_RECORDS FOR PROCESSING_
-- ==== Sys2Proof/Laws/TouchesNetwork.lean ====
section
/-! SUPPORT. What every operation of Machine/Network.lean may touch. -/

namespace Sys2Proof.Machine

open Sys2Proof

theorem State.hopMessage_touches {msk : Nat} {s₀ : State} (s : State) (u : NetUnit) (h : HubId) (hmsk : 35740566642812289024 &&& msk = 35740566642812289024) (hk : Within msk s₀ s)  :
    Within msk s₀ (State.hopMessage s u h) := by
  unfold State.hopMessage
  try dsimp only
  repeat' (first
    | with_reducible assumption
    | exact sub_mask hmsk rfl
    | with_reducible apply State.setQueue_touches
    | split
    | intro _
    | (refine Within.lit ?_ (by intro q hq; cases q <;> first | exact rfl | exact ⟨HubPart.same_refl _ _, HubPart.same_refl _ _⟩ | exact (no_mask hmsk rfl hq).elim)))

theorem State.noteResend_touches {msk : Nat} {s₀ : State} (s : State) (u v : NetUnit) (hmsk : 9223372036854775808 &&& msk = 9223372036854775808) (hk : Within msk s₀ s)  :
    Within msk s₀ (State.noteResend s u v) := by
  unfold State.noteResend
  try dsimp only
  repeat' (first
    | with_reducible assumption
    | exact sub_mask hmsk rfl
    | with_reducible apply State.modLink_touches
    | split
    | intro _
    | (refine Within.lit ?_ (by intro q hq; cases q <;> first | exact rfl | exact ⟨HubPart.same_refl _ _, HubPart.same_refl _ _⟩ | exact (no_mask hmsk rfl hq).elim)))

theorem State.hopBad_touches {msk : Nat} {s₀ : State} (s : State) (u : NetUnit) (h : HubId) (hmsk : 17293822569102737408 &&& msk = 17293822569102737408) (hk : Within msk s₀ s)  :
    Within msk s₀ (State.hopBad s u h) := by
  unfold State.hopBad
  try dsimp only
  repeat' (first
    | with_reducible assumption
    | exact sub_mask hmsk rfl
    | with_reducible apply State.setQueue_touches
    | with_reducible apply State.emit_touches
    | with_reducible apply State.noteResend_touches
    | split
    | intro _
    | (refine Within.lit ?_ (by intro q hq; cases q <;> first | exact rfl | exact ⟨HubPart.same_refl _ _, HubPart.same_refl _ _⟩ | exact (no_mask hmsk rfl hq).elim)))

theorem State.recover_touches {msk : Nat} {s₀ : State} (s : State) (h : HubId) (p : Nat) (hmsk : 1901773397895794467801698258683 &&& msk = 1901773397895794467801698258683) (hk : Within msk s₀ s)  :
    Within msk s₀ (State.recover s h p) := by
  unfold State.recover
  try dsimp only
  repeat' (first
    | with_reducible assumption
    | exact sub_mask hmsk rfl
    | with_reducible apply State.modHub_touches
    | with_reducible apply State.hubMsg_touches
    | refine State.hubMsg_touchesOf (sub_mask hmsk rfl) (by assumption) ?_
    | with_reducible apply State.generateIrq_touches
    | with_reducible apply State.endFences_touches
    | with_reducible apply State.place_touches
    | with_reducible apply State.modLink_touches
    | with_reducible apply State.syncState_touches
    | with_reducible apply Hub.modSrc_touches
    | with_reducible apply Hub.count_touches
    | with_reducible exact HubWithin.refl _ _
    | split
    | intro (_ : Hub)
    | (refine ⟨?_⟩; intro q hq; cases q <;> first | exact rfl | exact (no_mask hmsk rfl hq).elim)
    | (refine HubWithin.lit ?_ (by intro q hq; cases q <;> first | exact rfl | exact (no_mask hmsk rfl hq).elim))
    | intro _
    | (refine Within.lit ?_ (by intro q hq; cases q <;> first | exact rfl | exact ⟨HubPart.same_refl _ _, HubPart.same_refl _ _⟩ | exact (no_mask hmsk rfl hq).elim)))

theorem State.onQuiet_touches {msk : Nat} {s₀ : State} (s : State) (h : HubId) (p : Nat) (hmsk : 1901773397895794467801698258687 &&& msk = 1901773397895794467801698258687) (hk : Within msk s₀ s)  :
    Within msk s₀ (State.onQuiet s h p) := by
  unfold State.onQuiet
  try dsimp only
  repeat' (first
    | with_reducible assumption
    | exact sub_mask hmsk rfl
    | with_reducible apply State.modHub_touches
    | with_reducible apply State.makeLame_touches
    | with_reducible apply State.recover_touches
    | with_reducible apply Hub.modSrc_touches
    | with_reducible exact HubWithin.refl _ _
    | split
    | intro (_ : Hub)
    | (refine ⟨?_⟩; intro q hq; cases q <;> first | exact rfl | exact (no_mask hmsk rfl hq).elim)
    | (refine HubWithin.lit ?_ (by intro q hq; cases q <;> first | exact rfl | exact (no_mask hmsk rfl hq).elim))
    | intro _
    | (refine Within.lit ?_ (by intro q hq; cases q <;> first | exact rfl | exact ⟨HubPart.same_refl _ _, HubPart.same_refl _ _⟩ | exact (no_mask hmsk rfl hq).elim)))

theorem State.placeOdd_touches {msk : Nat} {s₀ : State} (s : State) (h : HubId) (a : Nat) (m : Msg) (hmsk : 1901773397886571095764843466491 &&& msk = 1901773397886571095764843466491) (hk : Within msk s₀ s)  :
    Within msk s₀ (State.placeOdd s h a m) := by
  unfold State.placeOdd
  try dsimp only
  repeat' (first
    | with_reducible assumption
    | exact sub_mask hmsk rfl
    | with_reducible apply State.place_touches
    | split
    | intro _
    | (refine Within.lit ?_ (by intro q hq; cases q <;> first | exact rfl | exact ⟨HubPart.same_refl _ _, HubPart.same_refl _ _⟩ | exact (no_mask hmsk rfl hq).elim)))

theorem State.kindActions_touches {msk : Nat} {s₀ : State} (s : State) (h : HubId) (m : Msg) (hmsk : 2035780407139287819916525686523 &&& msk = 2035780407139287819916525686523) (hk : Within msk s₀ s)  :
    Within msk s₀ (State.kindActions s h m) := by
  unfold State.kindActions
  try dsimp only
  repeat' (first
    | with_reducible assumption
    | exact sub_mask hmsk rfl
    | with_reducible apply State.openRetake_touches
    | with_reducible apply State.each_touches
    | with_reducible apply State.placeOdd_touches
    | with_reducible apply State.modHub_touches
    | with_reducible exact HubWithin.refl _ _
    | split
    | intro (_ : Hub)
    | (refine ⟨?_⟩; intro q hq; cases q <;> first | exact rfl | exact (no_mask hmsk rfl hq).elim)
    | (refine HubWithin.lit ?_ (by intro q hq; cases q <;> first | exact rfl | exact (no_mask hmsk rfl hq).elim))
    | intro _
    | (refine Within.lit ?_ (by intro q hq; cases q <;> first | exact rfl | exact ⟨HubPart.same_refl _ _, HubPart.same_refl _ _⟩ | exact (no_mask hmsk rfl hq).elim)))

theorem State.dropQueues_touches {msk : Nat} {s₀ : State} (s : State) (d : Nat) (hmsk : 17293822569102704640 &&& msk = 17293822569102704640) (hk : Within msk s₀ s)  :
    Within msk s₀ (State.dropQueues s d) := by
  unfold State.dropQueues
  try dsimp only
  repeat' (first
    | with_reducible assumption
    | exact sub_mask hmsk rfl
    | with_reducible apply State.each_touches
    | with_reducible apply State.modAgent_touches
    | with_reducible apply State.modConc_touches
    | with_reducible apply State.modEngine_touches
    | with_reducible apply State.modLink_touches
    | split
    | intro _
    | (refine Within.lit ?_ (by intro q hq; cases q <;> first | exact rfl | exact ⟨HubPart.same_refl _ _, HubPart.same_refl _ _⟩ | exact (no_mask hmsk rfl hq).elim)))

theorem State.lameAll_touches {msk : Nat} {s₀ : State} (s : State) (h : HubId) (p : Nat) (by_ : Option Msg := none) (hmsk : 1901475900417293231544144613111 &&& msk = 1901475900417293231544144613111) (hk : Within msk s₀ s)  :
    Within msk s₀ (State.lameAll s h p by_) := by
  unfold State.lameAll
  try dsimp only
  repeat' (first
    | with_reducible assumption
    | exact sub_mask hmsk rfl
    | with_reducible apply State.each_touches
    | with_reducible apply State.makeLame_touches
    | split
    | intro _
    | (refine Within.lit ?_ (by intro q hq; cases q <;> first | exact rfl | exact ⟨HubPart.same_refl _ _, HubPart.same_refl _ _⟩ | exact (no_mask hmsk rfl hq).elim)))

theorem State.finding_touches {msk : Nat} {s₀ : State} (s : State) (h : HubId) (src : BitVec 16) (kind : Byte) (sev : BitVec 3) (addr : Addr)
    (by_ : Option Msg := none) (hmsk : 1267650600228229625797093134048 &&& msk = 1267650600228229625797093134048) (hk : Within msk s₀ s)  :
    Within msk s₀ (State.finding s h src kind sev addr by_) := by
  unfold State.finding
  try dsimp only
  repeat' (first
    | with_reducible assumption
    | exact sub_mask hmsk rfl
    | with_reducible apply State.hubMsg_touches
    | refine State.hubMsg_touchesOf (sub_mask hmsk rfl) (by assumption) ?_
    | with_reducible apply State.acceptRecord_touches
    | with_reducible apply State.buildDaily_touches
    | split
    | intro _
    | (refine Within.lit ?_ (by intro q hq; cases q <;> first | exact rfl | exact ⟨HubPart.same_refl _ _, HubPart.same_refl _ _⟩ | exact (no_mask hmsk rfl hq).elim)))

theorem State.loseDie_touches {msk : Nat} {s₀ : State} (s : State) (h : HubId) (d : Nat) (by_ : Option Msg := none) (hmsk : 2035470922143227223509231193855 &&& msk = 2035470922143227223509231193855) (hk : Within msk s₀ s)  :
    Within msk s₀ (State.loseDie s h d by_) := by
  unfold State.loseDie
  try dsimp only
  repeat' (first
    | with_reducible assumption
    | exact sub_mask hmsk rfl
    | with_reducible apply State.finding_touches
    | with_reducible apply State.note_touches
    | with_reducible apply State.lameAll_touches
    | with_reducible apply State.dropQueues_touches
    | split
    | intro _
    | (refine Within.lit ?_ (by intro q hq; cases q <;> first | exact rfl | exact ⟨HubPart.same_refl _ _, HubPart.same_refl _ _⟩ | exact (no_mask hmsk rfl hq).elim)))

theorem State.judgeDies_touches {msk : Nat} {s₀ : State} (s : State) (by_ : Option Msg := none) (hmsk : 2035470922143227223509231193855 &&& msk = 2035470922143227223509231193855) (hk : Within msk s₀ s)  :
    Within msk s₀ (State.judgeDies s by_) := by
  unfold State.judgeDies
  try dsimp only
  repeat' (first
    | with_reducible assumption
    | exact sub_mask hmsk rfl
    | with_reducible apply State.eachHub_touches
    | with_reducible apply State.each_touches
    | with_reducible apply State.loseDie_touches
    | split
    | intro _
    | (refine Within.lit ?_ (by intro q hq; cases q <;> first | exact rfl | exact ⟨HubPart.same_refl _ _, HubPart.same_refl _ _⟩ | exact (no_mask hmsk rfl hq).elim)))

theorem State.acceptMsg_touches {msk : Nat} {s₀ : State} (s : State) (h : HubId) (m : Msg) (hmsk : 2035780407153122877971807850239 &&& msk = 2035780407153122877971807850239) (hk : Within msk s₀ s)  :
    Within msk s₀ (State.acceptMsg s h m) := by
  unfold State.acceptMsg
  repeat' (first
    | with_reducible assumption
    | exact sub_mask hmsk rfl
    | with_reducible apply State.modHub_touches
    | with_reducible apply State.acceptRecord_touches
    | with_reducible apply State.react_touches
    | with_reducible apply State.judgeDies_touches
    | with_reducible apply State.kindActions_touches
    | with_reducible apply State.buildDaily_touches
    | with_reducible apply State.takeUpLead_touches
    | with_reducible apply Hub.modSrc_touches
    | with_reducible apply Hub.count_touches
    | with_reducible apply Hub.reelWrite_touches
    | with_reducible apply Hub.stick_touches
    | with_reducible exact HubWithin.refl _ _
    | (extract_lets +onlyGivenNames zz; refine Within.cut (s := s₀) (t := zz) (m := msk) ?_ ?_; dsimp only [zz]; clear zz; rotate_left; clear_value zz; revert zz; intro _ _)
    | (extract_lets +onlyGivenNames zz; clear_value zz; revert zz; intro _)
    | split
    | intro (_ : Hub)
    | (refine ⟨?_⟩; intro q hq; cases q <;> first | exact rfl | exact (no_mask hmsk rfl hq).elim)
    | (refine HubWithin.lit ?_ (by intro q hq; cases q <;> first | exact rfl | exact (no_mask hmsk rfl hq).elim))
    | intro _
    | (refine Within.lit ?_ (by intro q hq; cases q <;> first | exact rfl | exact ⟨HubPart.same_refl _ _, HubPart.same_refl _ _⟩ | exact (no_mask hmsk rfl hq).elim)))

theorem State.reelMark_touches {msk : Nat} {s₀ : State} (s : State) (h : HubId) (hmsk : 16813792 &&& msk = 16813792) (hk : Within msk s₀ s)  :
    Within msk s₀ (State.reelMark s h) := by
  unfold State.reelMark
  try dsimp only
  repeat' (first
    | with_reducible assumption
    | exact sub_mask hmsk rfl
    | with_reducible apply State.hubMsg_touches
    | refine State.hubMsg_touchesOf (sub_mask hmsk rfl) (by assumption) ?_
    | with_reducible apply State.record_touches
    | split
    | intro _
    | (refine Within.lit ?_ (by intro q hq; cases q <;> first | exact rfl | exact ⟨HubPart.same_refl _ _, HubPart.same_refl _ _⟩ | exact (no_mask hmsk rfl hq).elim)))

theorem State.reconcileTake_touches {msk : Nat} {s₀ : State} (s : State) (h : HubId) (a : Nat) (bitSet : Bool) (hmsk : 1901773397886571095764843466491 &&& msk = 1901773397886571095764843466491) (hk : Within msk s₀ s)  :
    Within msk s₀ (State.reconcileTake s h a bitSet) := by
  unfold State.reconcileTake
  try dsimp only
  repeat' (first
    | with_reducible assumption
    | exact sub_mask hmsk rfl
    | with_reducible apply State.enterFault_touches
    | with_reducible apply State.modHub_touches
    | with_reducible exact HubWithin.refl _ _
    | split
    | intro (_ : Hub)
    | (refine ⟨?_⟩; intro q hq; cases q <;> first | exact rfl | exact (no_mask hmsk rfl hq).elim)
    | (refine HubWithin.lit ?_ (by intro q hq; cases q <;> first | exact rfl | exact (no_mask hmsk rfl hq).elim))
    | intro _
    | (refine Within.lit ?_ (by intro q hq; cases q <;> first | exact rfl | exact ⟨HubPart.same_refl _ _, HubPart.same_refl _ _⟩ | exact (no_mask hmsk rfl hq).elim)))

theorem State.reconcileAgent_touches {msk : Nat} {s₀ : State} (s : State) (h : HubId) (c i : Nat) (hmsk : 2035470922129392165458243997435 &&& msk = 2035470922129392165458243997435) (hk : Within msk s₀ s)  :
    Within msk s₀ (State.reconcileAgent s h c i) := by
  unfold State.reconcileAgent
  try dsimp only
  repeat' (first
    | with_reducible assumption
    | exact sub_mask hmsk rfl
    | with_reducible apply State.modHub_touches
    | with_reducible apply State.noteMirror_touches
    | with_reducible apply State.reconcileTake_touches
    | with_reducible exact HubWithin.refl _ _
    | split
    | intro (_ : Hub)
    | (refine ⟨?_⟩; intro q hq; cases q <;> first | exact rfl | exact (no_mask hmsk rfl hq).elim)
    | (refine HubWithin.lit ?_ (by intro q hq; cases q <;> first | exact rfl | exact (no_mask hmsk rfl hq).elim))
    | intro _
    | (refine Within.lit ?_ (by intro q hq; cases q <;> first | exact rfl | exact ⟨HubPart.same_refl _ _, HubPart.same_refl _ _⟩ | exact (no_mask hmsk rfl hq).elim)))

end Sys2Proof.Machine
end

_WHAT THE TASK ASKS_
Filter the material above down to the lines that hold the word "Option".

_WRITTEN ANSWER_
theorem State.lameAll_touches {msk : Nat} {s₀ : State} (s : State) (h : HubId) (p : Nat) (by_ : Option Msg := none) (hmsk : 1901475900417293231544144613111 &&& msk = 1901475900417293231544144613111) (hk : Within msk s₀ s)  :
    (by_ : Option Msg := none) (hmsk : 1267650600228229625797093134048 &&& msk = 1267650600228229625797093134048) (hk : Within msk s₀ s)  :
theorem State.loseDie_touches {msk : Nat} {s₀ : State} (s : State) (h : HubId) (d : Nat) (by_ : Option Msg := none) (hmsk : 2035470922143227223509231193855 &&& msk = 2035470922143227223509231193855) (hk : Within msk s₀ s)  :
theorem State.judgeDies_touches {msk : Nat} {s₀ : State} (s : State) (by_ : Option Msg := none) (hmsk : 2035470922143227223509231193855 &&& msk = 2035470922143227223509231193855) (hk : Within msk s₀ s)  :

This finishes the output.